Learning and Inference with Limited Data: Applications in Ecology and Causal Inference
General Exam presented by Medha AgarwalI present two projects that address complementary challenges in statistical machine learning under missing and incomplete data. Both projects explore how to make inferences when information is limited.
The first project develops an end-to-end modeling approach for predicting wildlife behavior from sparsely labeled ecological sensor data. A central aim of ecological research is to understand how environmental changes shape wildlife behavior and conservation outcomes. This increasingly relies on biologging data (time-stamped sensor recordings that capture an animal’s movement and environment) but such data is inherently noisy and only sparsely labeled. Using a decade of biologging data from one of Botswana’s most endangered predatory species, the African wild dog, the approach I propose integrates dataset curation, representation learning, behavior prediction, and uncertainty quantification via conformal prediction. The resulting model achieves high predictive accuracy and enables the examination of how environmental conditions drive shifts in behavioral patterns over time.
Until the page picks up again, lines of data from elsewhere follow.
-- ==== Sys2Proof/Laws/MemoryB.lean ====
section
/-! SUPPORT. Operations that store bytes keep the canonical form of the memories, part 2 of 2. -/

namespace Sys2Proof.Machine

set_option linter.unusedSimpArgs false
set_option linter.unusedVariables false

theorem State.writeLine_ok (a0 a1 a2 a3 a4) (h : Still.ok a0.still) : Still.ok (State.writeLine a0 a1 a2 a3 a4).still := by
  simp only [State.writeLine, State.chanWrite_ok, State.raise_still, h] <;> (repeat' split) <;> (rename_i h1; cases congrArg Prod.fst h1; (simp only [State.chanWrite_ok, State.raise_still, h]; done))

theorem State.doChannelWrite_ok (a0 a1 a2 a3 a4) (h : Still.ok a0.still) : Still.ok (State.doChannelWrite a0 a1 a2 a3 a4).still := by
  simp only [State.doChannelWrite, still_ite, still_ok_ite, ite_self, State.updChan_still, State.writeLine_ok, h]

theorem State.takeRecord_ok (a0 a1) (h : Still.ok a0.still) : Still.ok (State.takeRecord a0 a1).still := by
  unfold State.takeRecord; repeat' (first | with_reducible assumption | with_reducible apply State.collect_ok | with_reducible rw [State.signalUnits_still] | with_reducible rw [State.updReporter_still] | split | (simp only [still_mk, still_eta]))

theorem State.forwardRecord_ok (a0 a1) (h : Still.ok a0.still) : Still.ok (State.forwardRecord a0 a1).still := by
  unfold State.forwardRecord; split; exact h; exact State.collect_ok _ _ h

theorem State.doCollect_ok (a0 a1 a2) (h : Still.ok a0.still) : Still.ok (State.doCollect a0 a1 a2).still := by
  simp only [State.doCollect, State.takeRecord_ok, State.forwardRecord_ok, h] <;> (repeat' split) <;> (simp only [State.takeRecord_ok, State.forwardRecord_ok, h]; done)

theorem State.doCommandComplete_ok (a0 a1) (h : Still.ok a0.still) : Still.ok (State.doCommandComplete a0 a1).still := by
  unfold State.doCommandComplete; repeat' (first | with_reducible assumption | with_reducible apply State.flushCmdL1_ok | with_reducible rw [State.completeCmd_still] | with_reducible rw [State.sendDone_still] | split | dsimp only)

theorem State.doConst_ok (a0 a1 a2 a3) (h : Still.ok a0.still) : Still.ok (State.doConst a0 a1 a2 a3).still := by
  unfold State.doConst; repeat' (first | with_reducible assumption | with_reducible apply State.constMiss_ok | with_reducible rw [State.freeLanes_still] | with_reducible rw [State.setLanes_still] | split | dsimp only)

theorem copyLines_ok (a0 a1 a2 a3 a4) (ha2 : ∀ b0 b1 b2, Still.ok b0.still → Still.ok (a2 b0 b1 b2).1.still) (h : Still.ok a4.still) : Still.ok (copyLines a0 a1 a2 a3 a4).still := by
  induction a3 generalizing a4 with | nil => exact h | cons i l ih => (unfold copyLines; dsimp only; have e := ha2 a4 (128 * i) (min 128 (a1.len - 128 * i)) h; generalize a2 a4 (128 * i) (min 128 (a1.len - 128 * i)) = y at e ⊢; obtain ⟨t, z⟩ := y; dsimp only at e; cases z with | none => exact e | some b => (dsimp only; have e2 := State.agStore_ok t a0 a1 (128 * i) b e; generalize t.agStore a0 a1 (128 * i) b = y2 at e2 ⊢; obtain ⟨t2, z2⟩ := y2; dsimp only at e2; cases z2 with | false => exact e2 | true => exact ih _ (by rw [State.updCmd_still]; exact e2)))

theorem State.doCopy_ok (a0 a1 a2) (h : Still.ok a0.still) : Still.ok (State.doCopy a0 a1 a2).still := by
  unfold State.doCopy; repeat' (first | with_reducible assumption | with_reducible apply copyLines_ok | with_reducible apply State.agRead_ok | with_reducible rw [State.agFault_still] | with_reducible rw [State.bulk_still] | with_reducible rw [State.onBehalf_still] | with_reducible rw [State.count_still] | with_reducible rw [State.workDone_still] | split | (intro _ _) | dsimp only)
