-- ==== Sys2Proof/Tests/Slice0.lean ====
section
/-! SUPPORT. Tests: for each statement of Certificates/Slice0/Obligations.lean one theorem that names concrete states and
operands which meet its hypotheses, clause by clause; ill-formed terms that the well-formedness check refuses; and
single steps against the spec's worked values. -/

namespace Sys2Proof.Tests

open Sys2Proof Sys2Proof.Machine

set_option Elab.async false

/-- A device in READY, every register at its reset value. -/
def rdy : State := { pins := { pwrGood := true }, dev := { state := .ready } }

/-- 128 bytes with fields written at their offsets. -/
def block (fields : List (Nat × Bytes)) : Bytes :=
  fields.foldl (fun d e => d.take e.1 ++ e.2 ++ d.drop (e.1 + e.2.length)) (List.replicate 128 (0 : Byte))

/-- The state that a command leaves. -/
def nx1 (o : Host.Outcome State Fault Refusal) : State :=
  match o with
  | .next t => t
  | _ => rdy

def dark : State := { pins := { pwrGood := false } }

theorem test_hyps_StepTakesFront_1 :
    ({ State.reset with pending := [.bucketLeak] } : State).pending = .bucketLeak :: [] := by decide +kernel

theorem test_hyps_StepTakesFront_2 :
    dark.pending = [] ∧ dark.pins.pwrGood = false := by decide +kernel

theorem test_hyps_StepTakesFront_3 :
    State.reset.pending = [] ∧ State.reset.pins.pwrGood = true ∧ State.reset.sweld.slewing = false := by decide +kernel

theorem test_hyps_QueueAndStraps_1 :
    nx1 (exec .prochotAssert State.reset) = { State.reset with pins := { State.reset.pins with prochotN := false }, plb := { State.reset.plb with level := 32 } } := by decide +kernel

theorem test_hyps_QueueAndStraps_2 :
    nx1 (exec .bucketLeak dark) = dark := by decide +kernel

theorem test_hyps_RegisterReads_1 :
    rdy.preReady = false := by decide +kernel

theorem test_hyps_RegisterReads_2 :
    rdy.preReady = false ∧ rdy.ready = true ∧ 300 ≤ (300#32).toNat % 2048 ∧ (300#32).toNat % 2048 ≤ 1150 := by decide +kernel

theorem test_hyps_RegisterReads_3 :
    rdy.preReady = false ∧ 300 ≤ (1150#32).toNat % 2048 ∧ (1150#32).toNat % 2048 ≤ 1150 := by decide +kernel

theorem test_hyps_RegisterReads_4 :
    rdy.preReady = false ∧ (299#32).toNat % 2048 < 300 := by decide +kernel

theorem test_hyps_RegisterReads_5 :
    rdy.preReady = false ∧ 1150 < (1151#32).toNat % 2048 := by decide +kernel

theorem test_hyps_RegisterReads_6 :
    rdy.preReady = false ∧ rdy.ready = true ∧ 70 ≤ (70#64).toNat % 128 ∧ (70#64).toNat % 128 ≤ 100 := by decide +kernel

theorem test_hyps_RegisterReads_7 :
    70 ≤ (100#64).toNat % 128 ∧ (100#64).toNat % 128 ≤ 100 := by decide +kernel

theorem test_hyps_RegisterReads_8 :
    (69#64).toNat % 128 < 70 := by decide +kernel

theorem test_hyps_RegisterReads_9 :
    100 < (101#64).toNat % 128 := by decide +kernel

def openPage : State := rdy.setSlice 3 { state := .active, defn := { sqCount := 2, cqCount := 2, tableHandles := 4 } }

def coldPage : State := rdy.setSlice 3 { state := .frozen }

def overPlumb : State := { rdy with plb := { rdy.plb with failover := true } }

theorem test_hyps_RegisterAccesses_1 :
    rdy.ready = true ∧ matchAccess bar2Map (0xFFFFF8#24).toNat true = .bad := by decide +kernel

theorem test_hyps_RegisterAccesses_2 :
    rdy.ready = true ∧ matchAccess pageMap ((0x031FF8#24).toNat % 0x10000) true = .bad := by decide +kernel

theorem test_hyps_RegisterAccesses_3 :
    coldPage.ready = true ∧ (coldPage.slice ((0x031FF8#24).toNat / 0x10000)).state = .frozen ∧
    matchAccess pageMap ((0x031FF8#24).toNat % 0x10000) true = .bad := by decide +kernel

theorem test_hyps_RegisterAccesses_4 :
    overPlumb.ready = true ∧ overPlumb.plb.failover = true ∧ rdy.plb.failover = false := by decide +kernel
The second project addresses, from a theoretical perspective, an incomplete-data problem in causal inference, where only one potential outcome is observed per unit while others remain unobserved. I propose a distribution treatment effect (DTE) that, unlike the classical estimands like the average treatment effect, quantifies differences over entire potential outcome distributions. Building on the non-parametric counterfactual mean embedding (CME) framework introduced by Muandet et al. (2021), which embeds potential outcome distributions in Hilbert spaces, I introduce a DTE based on the Sinkhorn divergence between counterfactual distributions. I construct a debiased estimator of this divergence by establishing its second-order pathwise differentiability, which allows me to obtain an asymptotically valid hypothesis test for treatment effect. The proposed test has potential applications in off-policy evaluation and in assessing treatment effects in vaccine trials.